I sent an email to the folks at lathe.com, hoping Scott Logan would know, but I haven't heard back from anyone yet.


----------



## lordbeezer (Dec 2, 2018)

I had a Logan few years back with same tailstock.don't see a lot of them.


----------



## Susan_in_SF (Dec 2, 2018)

lordbeezer said:


> I had a Logan few years back with same tailstock.don't see a lot of them.
> 
> 
> 
> ...


What model was your lathe?  I think I was wrong to say mine was a model 200.


----------



## Susan_in_SF (Dec 2, 2018)

Btw, should any of you guys need help finding a deal on anything,  let me know.  I would not mind helping you find a deal or just find a hard to find item.


----------



## hman (Dec 3, 2018)

Congratulations to you, Susan.  And thanks to you, Jim.


----------



## lordbeezer (Dec 3, 2018)

Was a model 400..had to look at older pictures to verify model..


----------



## Susan_in_SF (Dec 3, 2018)

hman said:


> Congratulations to you, Susan.  And thanks to you, Jim.


Thanks Hman


----------



## Susan_in_SF (Dec 3, 2018)

lordbeezer said:


> Was a model 400..had to look at older pictures to verify model..


Thank you lordbeezer


----------



## Downunder Bob (Dec 3, 2018)

Well done Susan, You do seem to get lucky, nothing like that happens here in Downunderland. I think I would get instantly divorced if I tried to squeeze anything else in my car garage/shop. I always have to move something to get at anything. even have to back the car out to get at the lathe. Also have to move the air compressor out of the way to get at the MIG weldr, and have to move that to get at the oxy set.

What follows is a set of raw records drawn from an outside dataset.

/-- R423 to R432, R446: the commands of an admin queue. -/
def Obligations.AdminCommandsRun : Prop :=
  (∀ (port : BitVec 8) (a : Tenant) (ep mask : Ep) (s : State), s.live = true →
    (2 ≤ port.toNat → ∃ t, exec (.plkGrant port a ep mask) s = .next t ∧ answered t 0x30#8 7 [] ∧ Frame [.sec] s t) ∧
    (port.toNat < 2 → 64 ≤ (mget [] s.que.grants port.toNat).length →
      ∃ t, exec (.plkGrant port a ep mask) s = .next t ∧ answered t 0x30#8 6 [] ∧ Frame [.sec] s t) ∧
    (port.toNat < 2 → (mget [] s.que.grants port.toNat).length < 64 →
      ∃ t, exec (.plkGrant port a ep mask) s = .next t ∧ answered t 0x30#8 0 [] ∧
        mget [] t.que.grants port.toNat = mget [] s.que.grants port.toNat ++ [⟨a, ep, mask⟩] ∧ Frame [.que, .sec] s t)) ∧
  (∀ s : State, s.live = true →
    (s.que.takeover = none → ∃ t, exec .plkTakeover s = .next t ∧ answered t 0x31#8 0 [] ∧
      t.que = { s.que with takeover := some (otherPort s.que.active, 0) } ∧ Frame [.que, .sec] s t) ∧
    (s.que.takeover ≠ none → ∃ t, exec .plkTakeover s = .next t ∧ answered t 0x31#8 0 [] ∧ Frame [.sec] s t) ∧
    (s.que.takeover = none → idles .takeoverApply s) ∧
    (∀ p, s.que.takeover = some (p, 0) → idles .takeoverApply s) ∧
    (∀ p n, s.que.takeover = some (p, n + 1) → ∃ t, exec .takeoverApply s = .next t ∧ t.que.active = p ∧ t.que.takeover = none ∧
      (∀ q x, s.qp q = some x → x.cfg.port = otherPort p → x.state = .active ∨ x.state = .error →
        ∃ y, t.qp q = some y ∧ y.state = .halted ∧ y.recs = []) ∧
      reported t 0x06 0x02 1 unitQueue ∧ Frame [.que, .ctr, .ras, .serial, .audit] s t)) ∧
  (∀ (p : PlPort) (s : State), s.live = true →
    (∀ v, v = false ∨ (s.admin p).enable = true → ∃ t, exec (.adminQueueEnable p v) s = .next t ∧
      t.admin p = { s.admin p with enable := v } ∧ Frame [.que] s t) ∧
    ((s.admin p).enable = false → ∃ t, exec (.adminQueueEnable p true) s = .next t ∧
      t.admin p = { s.admin p with enable := true, sqTail := 0, fetch := 0, cqHead := 0, cqNext := 0, phase := true } ∧
      Frame [.que] s t) ∧
    (∀ v, bellOk v (2 ^ (s.admin p).sqLog.toNat) (2 ^ (s.admin p).cqLog.toNat) (s.admin p).cqHead (s.admin p).cqNext = true →
      ∃ t, exec (.adminDoorbell p v) s = .next t ∧
        t.admin p = { s.admin p with sqTail := if v.getLsbD 32 then (v.extractLsb' 0 16).toNat else (s.admin p).sqTail,
                                     cqHead := if v.getLsbD 33 then (v.extractLsb' 16 16).toNat else (s.admin p).cqHead } ∧
        Frame [.que] s t) ∧
    (∀ v, bellOk v (2 ^ (s.admin p).sqLog.toNat) (2 ^ (s.admin p).cqLog.toNat) (s.admin p).cqHead (s.admin p).cqNext = false →
      ∃ t, exec (.adminDoorbell p v) s = .next t ∧
        (s.counter (ctrQue 3 0) < ctrMax → t.counter (ctrQue 3 0) = s.counter (ctrQue 3 0) + 1) ∧ Frame [.ctr, .ras, .serial] s t)) ∧
  (∀ (p : PlPort) (s : State), s.live = true →
    (s.adminHead p 0x60#8 = none → idles (.qpCreate p) s) ∧ (s.adminHead p 0x61#8 = none → idles (.qpDestroy p) s) ∧
    (s.adminHead p 0x51#8 = none → idles (.abort p) s)) ∧
  (∀ (p : PlPort) (d : Desc) (s : State), s.live = true → s.adminHead p 0x60#8 = some d →
    (∀ st, s.qpCreateCheck p d = some st → ∃ t, exec (.qpCreate p) s = .next t ∧ adminAnswered t p d st 0#64 ∧ t.que.qps = s.que.qps ∧
      Frame [.que] s t) ∧
    (s.qpCreateCheck p d = none → ∃ t, exec (.qpCreate p) s = .next t ∧ adminAnswered t p d stOk 0#64 ∧
      t.qp (descQp d) = some (QPair.fresh (qpCfgOf p d)) ∧ Frame [.que] s t)) ∧
  (∀ (p : PlPort) (d : Desc) (s : State), s.live = true → s.adminHead p 0x61#8 = some d →
    let clean : Bool := descClean d [(16, 2)] && decide (descField d 16 2 < 4096)
    (clean = false → ∃ t, exec (.qpDestroy p) s = .next t ∧ adminAnswered t p d stBadDesc 0#64 ∧ Frame [.que] s t) ∧
    (clean = true → s.qp (descQp d) = none → ∃ t, exec (.qpDestroy p) s = .next t ∧ adminAnswered t p d stNoCmd 0#64 ∧
      Frame [.que] s t) ∧
    (∀ x, clean = true → s.qp (descQp d) = some x →
      (∃ t, exec (.qpDestroy p) s = .next t ∧ t = s.quiet.settle (((s.quiet.drainQp (descQp d)).modQp (descQp d)
        (fun y => { y with destroyers := y.destroyers ++ [(p, descCmd d, descIntr d)] })).adminBusy p)) ∧
      (x.held = [] → x.state ≠ .draining → ∃ t, exec (.qpDestroy p) s = .next t ∧ (t.admin p).busy = true ∧
        t.qp (descQp d) = some { x with state := .draining, dropRecords := x.state == .halted,
                                        destroyers := x.destroyers ++ [(p, descCmd d, descIntr d)] } ∧ Frame [.que] s t))) ∧
  (∀ (q : Qp) (x : QPair) (s : State), s.live = true → s.qp q = some x →
    (x.state ≠ .draining ∨ x.held ≠ [] ∨ x.recs ≠ [] ∨ x.unacked ≠ 0 ∨ s.ras.verdicts.any (fun v => v.2.qp == q) = true →
      idles (.qpFree q) s) ∧
    (x.state = .draining → x.held = [] → x.recs = [] → x.unacked = 0 → s.ras.verdicts.any (fun v => v.2.qp == q) = false →
      ∃ t, exec (.qpFree q) s = .next t ∧ t.qp q = none ∧ Frame [.que] s t ∧
        (∀ p c i d rest, x.destroyers = [(p, c, i)] → (s.admin p).held = d :: rest → adminAnswered t p d stOk 0#64))) ∧
  (∀ (p : PlPort) (d : Desc) (s : State), s.live = true → s.adminHead p 0x51#8 = some d →
    let clean : Bool := descClean d [(16, 2), (18, 2), (20, 1)] && decide (descField d 16 2 < 4096) && decide (descField d 20 1 ≤ 1)
    let sel (y : Desc) : Bool := d.getLsbD 160 || descField y 2 2 == descField d 18 2
    (clean = false → ∃ t, exec (.abort p) s = .next t ∧ adminAnswered t p d stBadDesc 0#64 ∧ Frame [.que] s t) ∧
    (clean = true → s.qp (descQp d) = none → ∃ t, exec (.abort p) s = .next t ∧ adminAnswered t p d stNoCmd 0#64 ∧ Frame [.que] s t) ∧
    (∀ x, clean = true → s.qp (descQp d) = some x →
      (s.fetchedAll x = false → idles (.abort p) s) ∧
      (s.fetchedAll x = true →
        (∀ k u, s.quiet.abortQp (descQp d) sel = (k, u) → ∃ t, exec (.abort p) s = .next t ∧
          k = (x.held.filter (fun e => sel e.2.desc && !e.2.done)).length ∧ t = s.quiet.settle (u.adminDone p
            (if 0 < k then stOk else if x.held.any (fun e => sel e.2.desc) then stAlreadyDone else stNoCmd) (BitVec.ofNat 64 k))) ∧
        ((∀ e, e ∈ x.held → sel e.2.desc = false) → ∃ t, exec (.abort p) s = .next t ∧ adminAnswered t p d stNoCmd 0#64 ∧
          Frame [.que] s t) ∧
        ((∃ e, e ∈ x.held ∧ sel e.2.desc = true) → (∀ e, e ∈ x.held → sel e.2.desc = true → e.2.done = true) →
          ∃ t, exec (.abort p) s = .next t ∧ adminAnswered t p d stAlreadyDone 0#64 ∧ Frame [.que] s t))))

/-- R433 to R448: fetches and records. -/
def Obligations.QueuesFetchAndWrite : Prop :=
  (∀ (q : Qp) (h : Nat) (x : QPair) (d : Held) (s : State), s.live = true → s.nextHeld q h 0x50#8 x d →
    let clean : Bool := descClean d.desc [(16, 1)] && decide (descField d.desc 16 1 ≤ 1)
    let waits : Prop := x.held.any (fun e => decide (e.1 < h)) = true ∨
      (d.desc.getLsbD 128 = true ∧ s.ras.verdicts.any (fun v => v.2.qp == q) = true)
    (clean = false → ∃ t, exec (.fence q h) s = .next t ∧ descEnded t q h d.desc stBadDesc ∧ Frame [.que] s t) ∧
    (clean = true → waits → idles (.fence q h) s) ∧
    (clean = true → ¬ waits → ∃ t u o, exec (.fence q h) s = .next t ∧ u.op s.que.nextOp = some o ∧ o.qp = q ∧ o.held = h ∧
      o.desc = d.desc ∧ Frame [.que] s u ∧ t = s.quiet.settle (u.completeOp s.que.nextOp stOk 0#64 0#16))) ∧
  (∀ (q : Qp) (x : QPair) (r : RingRead) (s : State), s.live = true → s.qp q = some x →
    let may : Prop := s.plt.phase = .ready ∧ x.state = .active ∧ x.fetch ≠ x.sqTail ∧ x.held.length < x.cfg.maxInflight ∧
      s.storeHeld < storeSlots ∧ s.tenantGone x.cfg.tenant = false
    let a := x.cfg.sqAddr.toNat + 64 * x.fetch
    let acc := accRead x.cfg.ep (s.authOf x)
    let g : State := s.quiet.setArbiter .fetch { s.arbiter .fetch with granted := none }
    ((s.arbiter .fetch).granted ≠ some q.val → idles (.descriptorFetch (.qp q) r) s) ∧
    ((s.arbiter .fetch).granted = some q.val → ¬ may → ∃ t, exec (.descriptorFetch (.qp q) r) s = .next t ∧
      (t.arbiter .fetch).granted = none ∧ Frame [.arb] s t) ∧
    ((s.arbiter .fetch).granted = some q.val → may → x.cfg.ringPool = false → ∀ s1,
      (g.xltSet none x.cfg.asid [a] false (.ring q) = (false, s1) →
        ∃ t, exec (.descriptorFetch (.qp q) r) s = .next t ∧ t = s.quiet.settle s1) ∧
      (g.xltSet none x.cfg.asid [a] false (.ring q) = (true, s1) →
        (∀ d, r = .data d → ∃ t, exec (.descriptorFetch (.qp q) r) s = .next t ∧ t = s.quiet.settle (s1.takeDesc q x d)) ∧
        (r = .poison → ∃ t, exec (.descriptorFetch (.qp q) r) s = .next t ∧ t = s.quiet.settle (s1.qpError q 3)) ∧
        (r = .hostErr → ∃ t u, exec (.descriptorFetch (.qp q) r) s = .next t ∧ reported u 0x06 0x04 0 unitQueue ∧
          SameBut [.ras, .ctr, .serial] s1 u ∧ t = s.quiet.settle (u.qpError q 3)))) ∧
    ((s.arbiter .fetch).granted = some q.val → may → x.cfg.ringPool = true →
      (g.poolBusy acc (BitVec.ofNat 64 a) 64 = true → ∃ t, exec (.descriptorFetch (.qp q) r) s = .next t ∧ Frame [.arb] s t) ∧
      (g.poolBusy acc (BitVec.ofNat 64 a) 64 = false → ∀ s1,
        (∀ st, g.readPool acc x.cfg.tenant (BitVec.ofNat 64 a) 64 (ringIo a r) = (.error st, s1) →
          ∃ t, exec (.descriptorFetch (.qp q) r) s = .next t ∧ t = s.quiet.settle (s1.qpError q 2)) ∧
        (∀ bs bad, g.readPool acc x.cfg.tenant (BitVec.ofNat 64 a) 64 (ringIo a r) = (.ok (bs, bad), s1) →
          ∃ t, exec (.descriptorFetch (.qp q) r) s = .next t ∧
            t = s.quiet.settle (if bad.any id then s1.qpError q 3 else s1.takeDesc q x (BitVec.ofNat 512 (leNat bs))))))) ∧
  (∀ (u : State) (q : Qp) (x : QPair) (d : Desc), queueOpcodes.contains (descOpc d) = true →
    ∃ y, (u.takeDesc q x d).qp q = some y ∧ tget y.held x.nextHeld = some ⟨d, x.fetch, none, false⟩ ∧ y.nextHeld = x.nextHeld + 1 ∧
      y.fetch = (x.fetch + 1) % x.sqSize ∧ y.cfg = x.cfg ∧ y.recs = x.recs ∧
      SameBut [.que, .audit, .ctr, .ras, .serial] u (u.takeDesc q x d)) ∧
  (∀ (p : PlPort) (r : RingRead) (s : State), s.live = true →
    let a := s.admin p
    let may : Prop := s.plt.phase = .ready ∧ a.enable = true ∧ p = s.que.active ∧ a.fetch ≠ a.sqTail ∧ a.held.length < 4
    (¬ may → idles (.descriptorFetch (.admin p) r) s) ∧
    (may → (∀ d, r = .data d → (∀ x, x ∈ a.held ++ [d] → adminOpcodes.contains (descOpc x) = true) →
        ∃ t, exec (.descriptorFetch (.admin p) r) s = .next t ∧ (t.admin p).held = a.held ++ [d] ∧
          (t.admin p).fetch = (a.fetch + 1) % 2 ^ a.sqLog.toNat ∧ Frame [.que, .ctr, .ras, .serial] s t) ∧
      (r = .poison → idles (.descriptorFetch (.admin p) r) s) ∧
      (r = .hostErr → ∃ t, exec (.descriptorFetch (.admin p) r) s = .next t ∧ reported t 0x06 0x04 0 unitQueue ∧
        Frame [.ctr, .ras, .serial] s t))) ∧
  (∀ (q : Qp) (x : QPair) (s : State), s.live = true → s.qp q = some x →
    (x.recs = [] ∨ (x.cqNext + 1) % x.cqSize = x.cqHead → idles (.completionWrite (.qp q)) s) ∧
    (∀ r rest, x.recs = r :: rest → (x.cqNext + 1) % x.cqSize ≠ x.cqHead →
      let a := x.cfg.cqAddr.toNat + 32 * x.cqNext
      let bytes := recordBytes r x.fetch q.val x.phase
      let acc := accWrite x.cfg.ep (s.authOf x)
      (x.cfg.ringPool = false → ∀ s1,
        (s.quiet.xltSet none x.cfg.asid [a] true (.record q) = (false, s1) →
          ∃ t, exec (.completionWrite (.qp q)) s = .next t ∧ t = s.quiet.settle s1) ∧
        (∀ pa, s.quiet.xltSet none x.cfg.asid [a] true (.record q) = (true, s1) → s1.xltNow none x.cfg.asid a true = some pa →
          s1.qp q = some x → ∃ t u y, exec (.completionWrite (.qp q)) s = .next t ∧ u.qp q = some y ∧ y.recs = rest ∧
            y.cqNext = (x.cqNext + 1) % x.cqSize ∧ y.phase = (x.phase != decide (x.cqNext + 1 = x.cqSize)) ∧
            y.unacked = x.unacked + 1 ∧ (∀ h, r.held = some h → tget y.held h = none) ∧
            SameBut [.que, .audit, .ctr, .ras, .serial] s1 u ∧ t = s.quiet.settle (u.issueVa x.cfg.port a
              (smallWrite hostEp x.cfg.tenant x.cfg.cls pa bytes) vcReq (.record q (x.intrNow r))))) ∧
      (x.cfg.ringPool = true →
        (s.poolBusy acc (BitVec.ofNat 64 a) 32 = true → idles (.completionWrite (.qp q)) s) ∧
        (s.poolBusy acc (BitVec.ofNat 64 a) 32 = false → ∀ s1,
          (s.quiet.writePool acc x.cfg.tenant (BitVec.ofNat 64 a) bytes [] noIo = (.ok (), s1) → s1.qp q = some x →
            ∃ t u y, exec (.completionWrite (.qp q)) s = .next t ∧ u.qp q = some y ∧ y.recs = rest ∧
              y.cqNext = (x.cqNext + 1) % x.cqSize ∧ SameBut [.que, .audit, .ctr, .ras, .serial] s1 u ∧
              t = s.quiet.settle (if x.intrNow r then u.signalQp q else u)) ∧
          (∀ st, s.quiet.writePool acc x.cfg.tenant (BitVec.ofNat 64 a) bytes [] noIo = (.error st, s1) →
            ∃ t, exec (.completionWrite (.qp q)) s = .next t ∧ t = s.quiet.settle ((s1.skipRecord q).qpError q 2)))))) ∧
  (∀ (p : PlPort) (s : State), s.live = true →
    let a := s.admin p
    let full : Prop := (a.cqNext + 1) % 2 ^ a.cqLog.toNat = a.cqHead ∨ p ≠ s.que.active
    (a.recs = [] ∨ full → idles (.completionWrite (.admin p)) s) ∧
    (∀ r rest, a.recs = r :: rest → ¬ full → ∃ t u, exec (.completionWrite (.admin p)) s = .next t ∧ (u.admin p).recs = rest ∧
      (u.admin p).cqNext = (a.cqNext + 1) % 2 ^ a.cqLog.toNat ∧ Frame [.que, .ctr, .ras, .serial] s u ∧
      t = s.quiet.settle (u.issueHost p (smallWrite hostEp 0#10 0#2 (a.cqAddr.toNat + 32 * a.cqNext)
        (recordBytes r a.fetch 0x1000 a.phase)) vcReq (.adminRecord p (a.intrEn || r.intr))))) ∧
  (∀ (q : Qp) (x : QPair) (age : Nat) (s : State), s.live = true → s.qp q = some x → x.coalAge = some age →
    (x.cfg.coalTicks = 0 ∨ age < x.cfg.coalTicks → idles (.coalTimeout q) s) ∧
    (x.cfg.coalTicks ≠ 0 → x.cfg.coalTicks ≤ age →
      (x.unacked = 0 → ∃ t u, exec (.coalTimeout q) s = .next t ∧ u.qp q = some { x with sinceIntr := 0, coalAge := none } ∧
        Frame [.que] s u ∧ t = s.quiet.settle (u.signalQp q)) ∧
      (x.unacked ≠ 0 → ∃ t, exec (.coalTimeout q) s = .next t ∧
        t.qp q = some { x with sinceIntr := 0, coalAge := none, intrDue := true } ∧ Frame [.que] s t)))
/-! ### Address translation (spec/13) -/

Had the electrician come by today to replace a faulty RCD, and had to move the motorcycle out so he could get at the switchboard. And so it goes on. Perhaps I'll give up riding one day then i can sell it.


----------



## CluelessNewB (Dec 3, 2018)

My guess with a 10" swing, change gear, lever tailstock and cast iron legs it would be a model "200-1"  
http://www.lathe.com/models.htm


----------



## Nogoingback (Dec 3, 2018)

According to Logan, your lathe is from 1942:  http://www.lathe.com/ser-no.htm

The tailstock is an AC-241 Lever Tailstock Assembly which according to the 1944 catalog was an accessory for the 10" lathes.  Your machine
certainly looks like a Model 200.  I think you should keep it, but I might be a bit biased since I own one.      I also had a 6" Atlas, but I sold
it as soon as my Logan was up and running since it wouldn't do anything the Logan couldn't do better.


----------



## middle.road (Dec 3, 2018)

Difference between Northern California and East TN:
SanFran: Older couple needing a machine hauled away, results: Gorgeous Logan 10" and what seemed to be a fairly easy move.
Knoxville: Older couple needing a machine hauled away, results: Turn-of-the century Camel Back Drill Press, large pain loading it up.
Tell you which one I'd really would have rather scored. 
Fantastic score, Nice move Jim!


----------



## middle.road (Dec 3, 2018)

Susan_in_SF said:


> Plus, I was hoping to later have my now 11 year old son learn to turn on that 6" lathe.  He has high functioning autism which contributes to his overall lack of coordination.  All he wants to do is play video games.  When I feel he is ready, I want him to learn some metalworking.  So, I guess  that's my extra excuse for not letting go of my less abled Craftsman lathe.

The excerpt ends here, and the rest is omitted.